VITA 36 is an important complement to the PMC spec for those who need rear connector I/O. Those who need it, usually because the front panel is too crowded, or those who want cable management, really get a benefit. Often the VME baseboard vendor also controls the other end of this link, so it’s not much of a problem for the industry at large.
RTC: Themis goes back a long way in the embedded computer industry, and over the years our editors have always enjoyed your tremendous insight and perception of the industry. Embedded computer technology has continued along a growth curve following Gordon Moore’s Law. Advances such as multicore processors and developments in programmable logic continue to add speed and density. Can you give us any sense of what applications you envision for embedded computers, say, a decade away? Twenty years?
Kehret: I’ll offer the usual caveats about technology forecasting. Technology forecasting, using auction and pseudo markets, is a good way to improve accuracy through community participation, but individual prognosticators are often way off base. Still, in the spirit of your question, I’ll take a cut at it. An architectural trend that is gathering momentum in telecom markets as well as semiconductor design can be called “low and wide.” I believe George Gilder popularized the paradigm, calling it “low and slow” or “wide and weak,” some years back. That certainly makes sense for the all-optical-networks (high channel count and low power), but the paradigm is starting to get legs in computing architectures too. Sun Microsystems has consistently beat the big semiconductor players to market with multicore designs and its recent “Chip Multi-Threading” (CMT) offerings are a good example of what can be done to reduce power per thread, while retaining significant transaction rates.

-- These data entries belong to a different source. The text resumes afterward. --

@[simp] theorem calm_execReferenceEdgeReturn (r : Nat) (s : State) : Calm s (execReferenceEdgeReturn r s) := by
  simp [execReferenceEdgeReturn]

@[simp] theorem calm_execReferenceSwitch (s : State) : Calm s (execReferenceSwitch s) := by
  unfold execReferenceSwitch
  (repeat' split) <;> simp

@[simp] theorem calm_execReferenceSwitchComplete (s : State) : Calm s (execReferenceSwitchComplete s) := by
  simp [execReferenceSwitchComplete]

@[simp] theorem kept_swReq (s : State) : s.swReq.kept = s.kept := by
  simp [State.swReq]

@[simp] theorem calm_execSwreq (s : State) : Calm s (execSwreq s) := by
  simp [execSwreq]

/-! What `Machine/RingOps` defines. -/

@[simp] theorem kept_retire (s : State) : s.retire.kept = s.kept := by
  simp [State.retire]

@[simp] theorem kept_relinquish (s : State) : s.relinquish.kept = s.kept := by
  simp [State.relinquish]

@[simp] theorem kept_ringViolation (s : State) (h : Hdr) : (s.ringViolation h).kept = s.kept := by
  simp [State.ringViolation]

@[simp] theorem kept_rxTerm (s : State) (h : Hdr) (anyTerm : Bool) : (s.rxTerm h anyTerm).1.kept = s.kept := by
  unfold State.rxTerm
  dsimp only
  (repeat' split) <;> simp

@[simp] theorem kept_rxBad (s : State) (h : Hdr) : (s.rxBad h).kept = s.kept := by
  simp [State.rxBad]

@[simp] theorem kept_rxAgain (s : State) (h : Hdr) : (s.rxAgain h).kept = s.kept := by
  simp [State.rxAgain]

@[simp] theorem kept_rxFrame (s : State) (h : Hdr) (anyTerm : Bool) : (s.rxFrame h anyTerm).1.kept = s.kept := by
  unfold State.rxFrame
  dsimp only
  (repeat' split) <;> simp

@[simp] theorem kept_relay (s : State) (h : Hdr) (m : RingMsg) : (s.relay h m).kept = s.kept := by
  simp [State.relay]

@[simp] theorem kept_forward (s : State) (h : Hdr) (m : RingMsg) : (s.forward h m).kept = s.kept := by
  simp [State.forward]

@[simp] theorem kept_undelivered (s : State) (h : Hdr) (x : RingMsg) : (s.undelivered h x).kept = s.kept := by
  unfold State.undelivered
  split <;> simp

@[simp] theorem kept_onFrame (s : State) (h : Hdr) (m : RingMsg) (body : State → State) (hbody : ∀ u, (body u).kept = u.kept) :
    (s.onFrame h m body).kept = s.kept := by
  unfold State.onFrame
  dsimp only
  (repeat' split) <;> simp [hbody]

@[simp] theorem kept_nearFrame (s : State) (h : Hdr) (body : State → State) (hbody : ∀ u, (body u).kept = u.kept) :
    (s.nearFrame h body).kept = s.kept := by
  unfold State.nearFrame
  dsimp only
  split <;> simp [hbody]

/-! What `Machine/Store` defines. -/

@[simp] theorem kept_identify (s : State) (d : Nat) (i : DriveId) (x : Namespace) : (s.identify d i x).kept = s.kept := by
  simp [State.identify]

@[simp] theorem kept_driveOnline (s : State) (d : Nat) : (s.driveOnline d).kept = s.kept := by
  simp [State.driveOnline]

@[simp] theorem kept_bindDrive (s : State) (d : Nat) (x : Option DriveId) : (s.bindDrive d x).kept = s.kept := by
  unfold State.bindDrive
  (repeat' split) <;> simp

@[simp] theorem kept_bindDrives (s : State) (ds : List DriveId) (n : Nat) : (s.bindDrives ds n).kept = s.kept := by
  induction n generalizing s with
  | zero => simp [State.bindDrives]
  | succ n ih => simp [State.bindDrives, ih]

@[simp] theorem kept_storeEnable (s : State) (ds : List DriveId) (label : Option Label) :
    (s.storeEnable ds label).kept = s.kept := by
  simp [State.storeEnable]
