-- ==== Sys2Proof/Machine/Ops.lean ====
section
/-! DEFINITION. The named operations every block uses on the records of State: reading and writing a slot, a
position, a group's settings and counters, and the reset of every block. -/

namespace Sys2Proof.Machine

/-- A vector with `f` applied to every entry. -/
def mapVec {α β : Type} {n : Nat} (f : α → β) (v : Vector α n) : Vector β n :=
  ⟨(v.toList.map f).toArray, by simp⟩

/-- Slot numbers 0 to 127 in ascending order. -/
def allSlots : List SlotNo := List.finRange 128

/-- Position numbers 0 to 3 in ascending order. -/
def allPositions : List PosNo := [0, 1, 2, 3]

/-- The record of slot `n` (R1). -/
def State.slot (s : State) (n : SlotNo) : Slot := s.slots[n]

/-- `s` with the record of slot `n` replaced. -/
def State.setSlot (s : State) (n : SlotNo) (v : Slot) : State := { s with slots := s.slots.set n v }

/-- The record of position `p` (R74). -/
def State.pos (s : State) (p : PosNo) : Position := s.positions[p]

/-- `s` with the record of position `p` replaced. -/
def State.setPos (s : State) (p : PosNo) (v : Position) : State := { s with positions := s.positions.set p v }

/-- The shadow of route group `g` (R1: a group's settings are read from the shadow when a rule needs them). -/
def State.group (s : State) (g : GroupNo) : GroupSettings := s.settings.groups[g]

/-- The traffic counters of route group `g` (R70). -/
def State.counts (s : State) (g : GroupNo) : Counters := s.counters[g]

/-- `s` with the traffic counters of route group `g` replaced. -/
def State.setCounts (s : State) (g : GroupNo) (v : Counters) : State := { s with counters := s.counters.set g v }

/-- The number of positions fitted, 1 to 4: POSN code k fits k + 1 (R201). -/
def State.fitted (s : State) : Nat := s.straps.posn.toNat + 1

/-- Position `p` is fitted (R74). -/
def State.isFitted (s : State) (p : PosNo) : Bool := decide (p.val < s.fitted)

/-- A count one higher, holding at its greatest value (R10, R12, R70, R90, R186). -/
def satInc {w : Nat} (x : BitVec w) : BitVec w := if x = BitVec.allOnes w then x else x + 1

/-- The current slot of position `p` (R75). -/
def State.currentSlot (s : State) (p : PosNo) : Option SlotNo :=
  match (s.pos p).state with
  | .engaged => (s.pos p).talking
  | .presenting => (s.pos p).presented
  | _ => none

/-- Position `p` is READY. -/
def State.isReady (s : State) (p : PosNo) : Bool := decide ((s.pos p).state = .ready)

/-- Position `p` is ENGAGED. -/
def State.isEngaged (s : State) (p : PosNo) : Bool := decide ((s.pos p).state = .engaged)

/-- No fitted position is ENGAGED: a drain can end (R119). -/
def State.noneEngaged (s : State) : Bool := allPositions.all fun p => !(s.isFitted p && s.isEngaged p)

/-- What every reset does to the blocks (R189): all state takes its reset values, the straps are sampled from their
pins, the cause is recorded and the sequencer enters its phase. The call store, the C-side bus in front of the part
and the queue of commands are not the part's, and stay. -/
def State.resetBlocks (s : State) (cause : ResetCause) (phase : Seq) : State :=
  { State.reset with
    pins := s.pins, straps := s.pins, resetCause := cause, seq := phase, mem := s.mem, bus := s.bus,
    pending := s.pending }

end Sys2Proof.Machine
end

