-- ==== Sys2Proof/Machine/StartUp.lean ====
section
/-! DEFINITION. The Start-Up Sequencer (chapter 12): the fill, the adoption sweep and entry to RUN. An access that is
not the sequencer's next one is not made (log entry 5). -/

namespace Sys2Proof.Machine

/-- The opening write (R190). -/
def State.openingStep (s : State) : State :=
  if s.stage = .opening then
    { s.putWord 0x010 (modeStatusWord .day .day false s.resetCause s.seq) with
      stage := if s.seq = .fill then .filling 0 else .settings 0 }
  else s

/-- One DISPOSITION word of the fill (R191). -/
def State.fillStep (s : State) : State :=
  match s.stage with
  | .filling n =>
    { s.putWord (slotOffset n 2) (dispositionWord Slot.empty) with
      stage := if n = 127 then .closing else .filling (n + 1) }
  | _ => s

/-- One setting word of the sweep (R192): read, clamped into its shadow, and written back when the clamp changed it. -/
def State.sweepSettingStep (s : State) : State :=
  match s.stage with
  | .settings k =>
    let w := sweepSetting k
    let found := s.mem.readWord (s.addr (settingOffset w))
    let shadows := s.settings.commit w found s.requested
    let taken := { s with
      settings := shadows
      requested := if w = .mode then shadows.mode else s.requested
      stage := if k = 71 then .adopting 0 else .settings (k + 1) }
    if shadows.word w = found then taken else taken.putWord (settingOffset w) (shadows.word w)
  | _ => s

/-- A slot adopted away from the positions with the fields it keeps: it needs a home (R193). -/
def adoptedAway (d : Disp) (group : GroupNo) (home : Option PosNo) (recalls : BitVec 3) (final : Bool) : Option Slot :=
  if home.isSome then
    some { Slot.empty with
      disp := d, group := group, position := home, home := home, recalls := recalls, final := final }
  else none

/-- The adoption table (R193): the slot adopted from the fields found, none when the word is discarded. -/
def adoptedFields (d : Disp) (group : GroupNo) (home : Option PosNo) (kind : Option ReturnKind) (recalls : BitVec 3)
    (final : Bool) : Option Slot :=
  match d with
  | .free => some Slot.empty
  | .queued => some (Slot.offered group)
  | .presented =>
    match kind with
    | some .queued => some (Slot.offered group)
    | some .recall => adoptedAway .recall group home recalls final
    | none => none
  | .recall => adoptedAway .recall group home recalls final
  | .talking => adoptedAway .held group home recalls final
  | .split => adoptedAway .held group home recalls final
  | .held => adoptedAway .held group home recalls final
  | .extended => adoptedAway .extended group home recalls final
  | .camped => adoptedAway .camped group home recalls final

/-- The slot adopted from a DISPOSITION word, none when the word is discarded: an undefined code in any field, or a home
missing where the adopted disposition needs one (R193, R197). Bits 31:28 are ignored. -/
def adoptedSlot (w : Word32) : Option Slot :=
  match dispOfCode (w.extractLsb' 0 4), posOfField (w.extractLsb' 4 4), posOfField (w.extractLsb' 8 4),
    returnKindOfField (w.extractLsb' 26 2) with
  | some d, some _, some home, some kind =>
    if classFieldDefined (w.extractLsb' 12 4) then
      adoptedFields d (groupOfField (w.extractLsb' 16 5)) home kind (w.extractLsb' 21 3) (w.getLsbD 24)
    else none
  | _, _, _, _ => none

/-- One slot of the sweep (R193, R194): adopted or discarded, listed when it waits, and written back when its word has
changed. -/
def State.adoptStep (s : State) : State :=
  match s.stage with
  | .adopting n =>
    let found := s.mem.readWord (s.addr (slotOffset n 2))
    let judged := match adoptedSlot found with
      | some sl => s.setSlot n sl
      | none => (s.setSlot n Slot.empty).raiseFault ⟨.sweepDiscard, none, slotOffset n 2, found⟩
    let listed := if (judged.slot n).disp.isWaiting then judged.join n else judged
    let word := dispositionWord (listed.slot n)
    let written := if word = found then listed else listed.putWord (slotOffset n 2) word
    { written with stage := if n = 127 then .closing else .adopting (n + 1) }
  | _ => s

/-- The actual mode of a requested one (R116). -/
def modeOfService : Service → Mode
  | .day => .day
  | .night => .night

/-- The closing writes (R195), in their order: STATUS of the four positions, the FAULT record, ATTENTION with STARTED
added, and the MODE status word as RUN will have it. -/
def State.closingStep (s : State) : State :=
  if s.stage = .closing then
    let statuses := allPositions.foldl
      (fun (t : State) p => t.putWord (blockOffset p 1) (statusWord Position.empty none 0)) s
    let faults := ((statuses.putWord 0x014 (faultHeadWord s.fault s.overflow)).putWord 0x015
      (faultOffsetWord s.fault)).putWord 0x016 (faultValueWord s.fault)
    let attention := faults.putWord 0x011 (causesWord (s.latched ||| causeStarted))
    { attention.putWord 0x010 (modeStatusWord (modeOfService s.requested) s.requested false s.resetCause .run) with
      stage := .entering }
  else s

/-- The deadline a slot is given at entry to RUN: the recall timer of its adopted disposition (R102, R195). -/
def State.armAdopted (s : State) (sl : Slot) : Slot :=
  match sl.disp with
  | .held => { sl with deadline := s.arm (s.group sl.group).hold }
  | .extended => { sl with deadline := s.arm (s.group sl.group).transfer }
  | .camped => { sl with deadline := s.arm (s.group sl.group).camp }
  | _ => sl

/-- Entry to RUN (R195): adopted timers are armed, STARTED latches, the mode is the requested one, and in DAY
supervision is armed. Nothing is posted. -/
def State.enterRun (s : State) : State :=
  let running := { s with
    seq := .run
    stage := .running
    slots := mapVec s.armAdopted s.slots
    latched := s.latched ||| causeStarted
    actual := modeOfService s.requested }
  let supervised := match s.requested with
    | .day => running.armSupervision
    | .night => running
  supervised.arbitrate

/-- The sequencer's entry to RUN, after which the waiting window transaction is taken (R132, R195). -/
def State.entryStep (s : State) : State := if s.stage = .entering then s.enterRun.resumeBus else s

end Sys2Proof.Machine
end

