/-! The Call Clock and the events of ticks and deadlines (chapter 5). -/

/-- The deadline arithmetic (R104, R105, R109): arming for n seconds, the expiry test, and the remaining seconds rounded
up; a deadline is found expired exactly at the call tick that brings the count to it. That the remaining time reads 0
from that tick until the expiry is taken, the deadline being armed still, is the model's choice (log entry 28). -/
def Obligations.DeadlinesExpireAtTheirCount : Prop :=
  (∀ (now : Tick) (n : BitVec 8),
    (n = 0 → armAt now n = none) ∧
    (n ≠ 0 → ∃ d, armAt now n = some d ∧ d.toNat = (now.toNat + 10 * n.toNat) % 65536)) ∧
  (∀ now d : Tick, expiredAt now (some d) = decide ((now.toNat + 65536 - d.toNat) % 65536 < 32768)) ∧
  (∀ (now : Tick) (n : BitVec 8) (k : Nat), n ≠ 0 → k ≤ 10 * n.toNat →
    (expiredAt (now + BitVec.ofNat 16 k) (armAt now n) = true ↔ k = 10 * n.toNat) ∧
    remainingAt (now + BitVec.ofNat 16 k) (armAt now n) = (10 * n.toNat - k + 9) / 10) ∧
  (∀ now d : Tick, remainingAt now (some d) = ((d.toNat + 65536 - now.toNat) % 65536 + 9) / 10) ∧
  ∀ now : Tick, expiredAt now none = false ∧ remainingAt now none = 0

/-- CALL_TICK (R100, R101, R106): what the last tick found and no command has taken is taken first, so that each expiry
is taken at the count that finds it; then the three counters step, the prescaler is back at 0, and in RUN the tick at
which the divider comes to 0 delivers a second tick to the Answer Queue and to the Slot Controller.

The model's choices: the prescaler is set to 0 whatever it had counted (log entry 4), what was left untaken comes in
the order of `dueCommands` (log entry 5), and a second tick delivered is a mark at each of its two owners (log entry
25). -/
def Obligations.CallTickStepsTheCounters : Prop :=
  ∀ s : State, ∃ u t : State, runAll s dueCommands = some u ∧ exec .callTick s = .next t ∧
    t = { u with
      prescaler := 0, callTicks := t.callTicks, divider := t.divider, cadence := t.cadence
      secondAtQueue := decide (s.seq = .run ∧ s.divider = 9), secondAtSlots := decide (s.seq = .run ∧ s.divider = 9) } ∧
    t.callTicks.toNat = (s.callTicks.toNat + 1) % 65536 ∧ t.divider.val = (s.divider.val + 1) % 10 ∧
    t.cadence.val = (s.cadence.val + 1) % 40 ∧
    (s.seq ≠ .run ∨ NothingFound s → u = s) ∧ (CallStateAgrees s → NothingFound u)
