@[simp] theorem State.unlist_pins (s : State) (n : SlotNo) : (s.unlist n).pins = s.pins := rfl
@[simp] theorem State.unlist_straps (s : State) (n : SlotNo) : (s.unlist n).straps = s.straps := rfl
@[simp] theorem State.unlist_lock (s : State) (n : SlotNo) : (s.unlist n).lock = s.lock := rfl
@[simp] theorem State.unlist_settings (s : State) (n : SlotNo) : (s.unlist n).settings = s.settings := rfl
@[simp] theorem State.unlist_bus (s : State) (n : SlotNo) : (s.unlist n).bus = s.bus := rfl
@[simp] theorem State.unlist_held (s : State) (n : SlotNo) : (s.unlist n).held = s.held := rfl
@[simp] theorem State.unlist_reply (s : State) (n : SlotNo) : (s.unlist n).reply = s.reply := rfl
@[simp] theorem State.unlist_slots (s : State) (n : SlotNo) : (s.unlist n).slots = s.slots := rfl
@[simp] theorem State.unlist_secondAtSlots (s : State) (n : SlotNo) : (s.unlist n).secondAtSlots = s.secondAtSlots := rfl
@[simp] theorem State.unlist_counters (s : State) (n : SlotNo) : (s.unlist n).counters = s.counters := rfl
@[simp] theorem State.unlist_secondAtQueue (s : State) (n : SlotNo) : (s.unlist n).secondAtQueue = s.secondAtQueue := rfl
@[simp] theorem State.unlist_positions (s : State) (n : SlotNo) : (s.unlist n).positions = s.positions := rfl
@[simp] theorem State.unlist_readyList (s : State) (n : SlotNo) : (s.unlist n).readyList = s.readyList := rfl
@[simp] theorem State.unlist_prescaler (s : State) (n : SlotNo) : (s.unlist n).prescaler = s.prescaler := rfl
@[simp] theorem State.unlist_callTicks (s : State) (n : SlotNo) : (s.unlist n).callTicks = s.callTicks := rfl
@[simp] theorem State.unlist_divider (s : State) (n : SlotNo) : (s.unlist n).divider = s.divider := rfl
@[simp] theorem State.unlist_cadence (s : State) (n : SlotNo) : (s.unlist n).cadence = s.cadence := rfl
@[simp] theorem State.unlist_actual (s : State) (n : SlotNo) : (s.unlist n).actual = s.actual := rfl
@[simp] theorem State.unlist_requested (s : State) (n : SlotNo) : (s.unlist n).requested = s.requested := rfl
@[simp] theorem State.unlist_nightPending (s : State) (n : SlotNo) : (s.unlist n).nightPending = s.nightPending := rfl
@[simp] theorem State.unlist_supervision (s : State) (n : SlotNo) : (s.unlist n).supervision = s.supervision := rfl
@[simp] theorem State.unlist_resetCause (s : State) (n : SlotNo) : (s.unlist n).resetCause = s.resetCause := rfl
@[simp] theorem State.unlist_latched (s : State) (n : SlotNo) : (s.unlist n).latched = s.latched := rfl
@[simp] theorem State.unlist_fault (s : State) (n : SlotNo) : (s.unlist n).fault = s.fault := rfl
@[simp] theorem State.unlist_overflow (s : State) (n : SlotNo) : (s.unlist n).overflow = s.overflow := rfl
@[simp] theorem State.unlist_posts (s : State) (n : SlotNo) : (s.unlist n).posts = s.posts := rfl
@[simp] theorem State.unlist_owed (s : State) (n : SlotNo) : (s.unlist n).owed = s.owed := rfl
@[simp] theorem State.unlist_seq (s : State) (n : SlotNo) : (s.unlist n).seq = s.seq := rfl
@[simp] theorem State.unlist_stage (s : State) (n : SlotNo) : (s.unlist n).stage = s.stage := rfl
@[simp] theorem State.unlist_mem (s : State) (n : SlotNo) : (s.unlist n).mem = s.mem := rfl
@[simp] theorem State.unlist_pending (s : State) (n : SlotNo) : (s.unlist n).pending = s.pending := rfl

Optical interconnects, optical switching and storage can break the planar processing bottleneck by going to 3D and back again. Both technologies have a transformational potential that may change computing density far faster than Moore’s Law, and in so doing, change the application landscape for computing (as if it wasn’t changing fast enough already). In any case, these trends are very hopeful because they portent increases in computing density/power (transaction rate per unit volume per watt). I’m not going to trip out about fly-size UAVs, but I do think these trends will enable huge rates of advancement for diagnostic medicine and for personalized pharmacological interventions, for disease control and management and for virology. With the threat of biological terrorism, that’s a comforting thought. I also look forward to talking and maybe just “thinking” about how to interface with high-mobility computing devices. These advances, along with retinal scanning and heads-up displays, ought to take the pain out of our neck for everyday computer users in the next five to ten years.
As you might imagine, we plan to be part of this exciting evolution and there will be plenty of spinout technology to benefit our more traditional, embedded markets.
You will have to ask a real “seer” about the twenty-year horizon!